## Exercise instructions
Of the lines listed below, return exactly those that run from the line containing "exact keepsO_next (doStepFreqChange_keeps" through the line containing "unfold State.takeRequest", both included.
Records for this exercise Block Start
theorem State.throttleEdge_keeps {M : Nat} {s0 : State} {a0 a1} (hM : 144116287923028993 &&& M = 144116287923028993)
    (ha0 : Keeps M s0 a0) : Keeps M s0 (State.throttleEdge a0 a1) := by
  unfold State.throttleEdge
  exact keeps_foldl ha0 (fun _ _ h0 => keeps_ite (keeps_ite (State.throttleBegin_keeps (ss hM rfl) h0) h0)
      (State.throttleEnd_keeps (ss hM rfl) h0))

theorem State.setMHz_keeps {M : Nat} {s0 : State} {a0 a1} (hM : 144120694559474689 &&& M = 144120694559474689) (ha0 :
    Keeps M s0 a0) : Keeps M s0 (State.setMHz a0 a1) := by
  unfold State.setMHz
  exact keeps_ite (keeps_mk ha0 rfl (g_power := .inl (ss hM rfl))) (State.throttleEdge_keeps (ss hM rfl)
      (State.wr_keeps (ss hM rfl) (ss hM rfl) (keeps_mk ha0 rfl (g_power := .inl (ss hM rfl)))))

theorem doStepFreqChange_keeps {M : Nat} {s0 : State} {a0} (hM : 144120694559474689 &&& M = 144120694559474689) (ha0
    : Keeps M s0 a0) : Keeps M s0 (doStepFreqChange a0) := by
  unfold doStepFreqChange
  split
  · exact ha0
  · exact keeps_ite ha0 (State.setMHz_keeps (ss hM rfl) ha0)

theorem execStepFreqChange_keeps {M : Nat} {s0 : State} {a0} (hM : 144120694559474689 &&& M = 144120694559474689)
    (ha0 : Keeps M s0 a0) : KeepsO M s0 (execStepFreqChange a0) := by
  unfold execStepFreqChange
  exact keepsO_next (doStepFreqChange_keeps (ss hM rfl) ha0)

theorem State.takeRequest_keeps {M : Nat} {s0 : State} {a0 a1 a2} (hM : 8590983169 &&& M = 8590983169) (ha0 : Keeps M
    s0 a0) : Keeps M s0 (State.takeRequest a0 a1 a2) := by
  unfold State.takeRequest
  extract_lets +onlyGivenNames v0
  have h1 : Keeps M s0 v0 := keeps_mk ha0 rfl (g_power := .inl (ss hM rfl))
  try clear_value v0
  exact State.issueOrder_keeps (ss hM rfl) h1

theorem State.askMHz_keeps {M : Nat} {s0 : State} {a0} (hM : 2251808404668417 &&& M = 2251808404668417) (ha0 : Keeps
    M s0 a0) : Keeps M s0 (State.askMHz a0) := by
  unfold State.askMHz
  refine keeps_ite ?_ ?_
  · exact State.retarget_keeps (ss hM rfl) ha0
  · extract_lets +onlyGivenNames v0
    exact keeps_ite (State.takeRequest_keeps (ss hM rfl) ha0) (State.report_keeps (ss hM rfl) ha0)

theorem doThrottleReqReport_keeps {M : Nat} {s0 : State} {a0 a1 a2} (hM : 8590983169 &&& M = 8590983169) (ha2 : Keeps
    M s0 a2) : Keeps M s0 (doThrottleReqReport a0 a1 a2) := by
  unfold doThrottleReqReport
  exact keeps_ite (State.takeRequest_keeps (ss hM rfl) ha2) (State.passReport_keeps (ss hM rfl) ha2)

theorem execThrottleReqReport_keeps {M : Nat} {s0 : State} {a0 a1 a2} (hM : 8590983169 &&& M = 8590983169) (ha2 :
    Keeps M s0 a2) : KeepsO M s0 (execThrottleReqReport a0 a1 a2) := by
  unfold execThrottleReqReport
  exact keepsO_next (doThrottleReqReport_keeps (ss hM rfl) ha2)

theorem doStepfreqOrder_keeps {M : Nat} {s0 : State} {a0} (hM : 144120694560523265 &&& M = 144120694560523265) (ha0 :
    Keeps M s0 a0) : Keeps M s0 (doStepfreqOrder a0) := by
  unfold doStepfreqOrder
  split
  · rename_i x0 q1
    exact ha0
  · rename_i x3 x4 q5
    have hx4 : Keeps M s0 x4 := keepsOpt2_eq (State.landing_keeps (ss hM rfl) ha0) q5
    exact State.setMHz_keeps (ss hM rfl) hx4

theorem execStepfreqOrder_keeps {M : Nat} {s0 : State} {a0} (hM : 144120694560523265 &&& M = 144120694560523265) (ha0
    : Keeps M s0 a0) : KeepsO M s0 (execStepfreqOrder a0) := by
  unfold execStepfreqOrder
  exact keepsO_next (doStepfreqOrder_keeps (ss hM rfl) ha0)

theorem State.engage_keeps {M : Nat} {s0 : State} {a0} (hM : 2257306298351617 &&& M = 2257306298351617) (ha0 : Keeps
    M s0 a0) : Keeps M s0 (State.engage a0) := by
  unfold State.engage
  exact State.askMHz_keeps (ss hM rfl) (State.raise_keeps (ss hM rfl) (State.count_keeps (ss hM rfl) (ss hM rfl)
      (State.wr_keeps (ss hM rfl) (ss hM rfl) (keeps_mk ha0 rfl (g_power := .inl (ss hM rfl))))))

theorem State.judgeReading_keeps {M : Nat} {s0 : State} {a0 a1} (hM : 2257306298351617 &&& M = 2257306298351617) (ha0
    : Keeps M s0 a0) : Keeps M s0 (State.judgeReading a0 a1) := by
  unfold State.judgeReading
  extract_lets +onlyGivenNames v0 v1
  exact keeps_ite (keeps_ite (keeps_mk ha0 rfl (g_power := .inl (ss hM rfl))) (keeps_mk ha0 rfl (g_power := .inl (ss
      hM rfl)))) (keeps_ite (State.engage_keeps (ss hM rfl) ha0) ha0)

theorem doTempReading_keeps {M : Nat} {s0 : State} {a0 a1} (hM : 2257306298351617 &&& M = 2257306298351617) (ha1 :
    Keeps M s0 a1) : Keeps M s0 (doTempReading a0 a1) := by
  unfold doTempReading
  split
  · exact ha1
  · refine keeps_ite ?_ ?_
    · exact ha1
    · extract_lets +onlyGivenNames v0
      have h1 : Keeps M s0 v0 := State.wr_keeps (ss hM rfl) (ss hM rfl) (State.wr_keeps (ss hM rfl) (ss hM rfl) ha1)
      try clear_value v0
      extract_lets +onlyGivenNames v2
      have h3 : Keeps M s0 v2 := State.wr_keeps (ss hM rfl) (ss hM rfl) h1
      try clear_value v2
      extract_lets +onlyGivenNames v4
      have h5 : Keeps M s0 v4 := keeps_ite (keeps_mk h3 rfl (g_power := .inl (ss hM rfl))) h1
      try clear_value v4
      exact State.judgeReading_keeps (ss hM rfl) h5

theorem execTempReading_keeps {M : Nat} {s0 : State} {a0 a1} (hM : 2257306298351617 &&& M = 2257306298351617) (ha1 :
    Keeps M s0 a1) : KeepsO M s0 (execTempReading a0 a1) := by
  unfold execTempReading
  exact keepsO_next (doTempReading_keeps (ss hM rfl) ha1)

theorem doThrottleRelease_keeps {M : Nat} {s0 : State} {a0} (hM : 2257306298351617 &&& M = 2257306298351617) (ha0 :
    Keeps M s0 a0) : Keeps M s0 (doThrottleRelease a0) := by
  unfold doThrottleRelease
  exact keeps_ite (State.askMHz_keeps (ss hM rfl) (State.raise_keeps (ss hM rfl) (State.wr_keeps (ss hM rfl) (ss hM
      rfl) (keeps_mk ha0 rfl (g_power := .inl (ss hM rfl)))))) ha0

theorem execThrottleRelease_keeps {M : Nat} {s0 : State} {a0} (hM : 2257306298351617 &&& M = 2257306298351617) (ha0 :
    Keeps M s0 a0) : KeepsO M s0 (execThrottleRelease a0) := by
  unfold execThrottleRelease
  exact keepsO_next (doThrottleRelease_keeps (ss hM rfl) ha0)

theorem doThrottleWrite_keeps {M : Nat} {s0 : State} {a0 a1 a2} (hM : 2257305962807297 &&& M = 2257305962807297) (ha2
    : Keeps M s0 a2) : Keeps M s0 (doThrottleWrite a0 a1 a2) := by
  unfold doThrottleWrite
  extract_lets +onlyGivenNames v0 v1
  refine keeps_ite ?_ ?_
  · exact State.refuseWrite_keeps (ss hM rfl) ha2
  · extract_lets +onlyGivenNames v2
    have h3 : Keeps M s0 v2 := State.wr_keeps (ss hM rfl) (ss hM rfl) (State.wr_keeps (ss hM rfl) (ss hM rfl)
        (State.wr_keeps (ss hM rfl) (ss hM rfl) ha2))
    try clear_value v2
    exact State.respond_keeps (ss hM rfl) (keeps_ite (State.askMHz_keeps (ss hM rfl) h3) h3)

theorem State.throttleTick_keeps {M : Nat} {s0 : State} {a0 a1} (hM : 144116287923028993 &&& M = 144116287923028993)
    (ha0 : Keeps M s0 a0) : Keeps M s0 (State.throttleTick a0 a1) := by
  unfold State.throttleTick
  extract_lets +onlyGivenNames v0
  refine keeps_ite ?_ ?_
  · exact ha0
  · refine keeps_foldl ?_ ?_
    · exact ha0
    · intro _ _ h1
      refine keeps_ite ?_ ?_
      · extract_lets +onlyGivenNames v2
        have h3 : Keeps M s0 v2 := keeps_ite h1 (State.throttleBegin_keeps (ss hM rfl) h1)
        try clear_value v2
        exact State.modPart_keeps (ss hM rfl) h3
      · exact h1

theorem doPllUnlock_keeps {M : Nat} {s0 : State} {a0 a1} (hM : 5497893683201 &&& M = 5497893683201) (ha1 : Keeps M s0
    a1) : Keeps M s0 (doPllUnlock a0 a1) := by
  unfold doPllUnlock
  extract_lets +onlyGivenNames v0
  refine keeps_ite ?_ ?_
  · exact ha1
  · extract_lets +onlyGivenNames v1
    have h2 : Keeps M s0 v1 := keeps_ite (State.wr_keeps (ss hM rfl) (ss hM rfl) ha1) (keeps_ite (State.wr_keeps (ss
        hM rfl) (ss hM rfl) ha1) (keeps_ite (State.wr_keeps (ss hM rfl) (ss hM rfl) ha1) (keeps_ite (State.wr_keeps
        (ss hM rfl) (ss hM rfl) ha1) (State.wr_keeps (ss hM rfl) (ss hM rfl) ha1))))
    try clear_value v1
    exact State.raise_keeps (ss hM rfl) h2

theorem execPllUnlock_keeps {M : Nat} {s0 : State} {a0 a1} (hM : 5497893683201 &&& M = 5497893683201) (ha1 : Keeps M
    s0 a1) : KeepsO M s0 (execPllUnlock a0 a1) := by
  unfold execPllUnlock
  exact keepsO_next (doPllUnlock_keeps (ss hM rfl) ha1)

/-! ## Machine/CoreEvents.lean -/

theorem doExceptionEntry_keeps {M : Nat} {s0 : State} {a0 a1} (hM : 3029146981102526465 &&& M = 3029146981102526465)
    (ha1 : Keeps M s0 a1) : Keeps M s0 (doExceptionEntry a0 a1) := by
  unfold doExceptionEntry
  refine keeps_ite ?_ ?_
  · exact ha1
  · extract_lets +onlyGivenNames v0
    have h1 : Keeps M s0 v0 := State.breakCheck_keeps (ss hM rfl) ha1
    try clear_value v0
    refine keeps_ite ?_ ?_
    · exact h1
    · split
      · exact State.takeFault_keeps (ss hM rfl) (State.firstSync_keeps (ss hM rfl) h1)
      · exact h1

theorem execExceptionEntry_keeps {M : Nat} {s0 : State} {a0 a1} (hM : 3029146981102526465 &&& M =
    3029146981102526465) (ha1 : Keeps M s0 a1) : KeepsO M s0 (execExceptionEntry a0 a1) := by
  unfold execExceptionEntry
  exact keepsO_next (doExceptionEntry_keeps (ss hM rfl) ha1)

theorem State.enterIrq_keeps {M : Nat} {s0 : State} {a0 a1 a2} (hM : 576461853224345601 &&& M = 576461853224345601)
    (ha0 : Keeps M s0 a0) : Keeps M s0 (State.enterIrq a0 a1 a2) := by
  unfold State.enterIrq
  extract_lets +onlyGivenNames v0
  have h1 : Keeps M s0 v0 := State.modCore_keeps (ss hM rfl) (State.firstSync_keeps (ss hM rfl) ha0)
  try clear_value v0
  extract_lets +onlyGivenNames v2
  have h3 : Keeps M s0 v2 := keeps_mk h1 rfl (g_irq := .inl (ss hM rfl))
  try clear_value v2
  extract_lets +onlyGivenNames v4 v5 v6
  have h7 : Keeps M s0 v6 := State.modCore_keeps (ss hM rfl) (State.dropReservation_keeps (ss hM rfl)
      (State.traceExc_keeps (ss hM rfl) h3))
  try clear_value v6
  exact State.showCore_keeps (ss hM rfl) h7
Records for this exercise Block End
## Solution for this exercise
  exact keepsO_next (doStepFreqChange_keeps (ss hM rfl) ha0)

theorem State.takeRequest_keeps {M : Nat} {s0 : State} {a0 a1 a2} (hM : 8590983169 &&& M = 8590983169) (ha0 : Keeps M
    s0 a0) : Keeps M s0 (State.takeRequest a0 a1 a2) := by
  unfold State.takeRequest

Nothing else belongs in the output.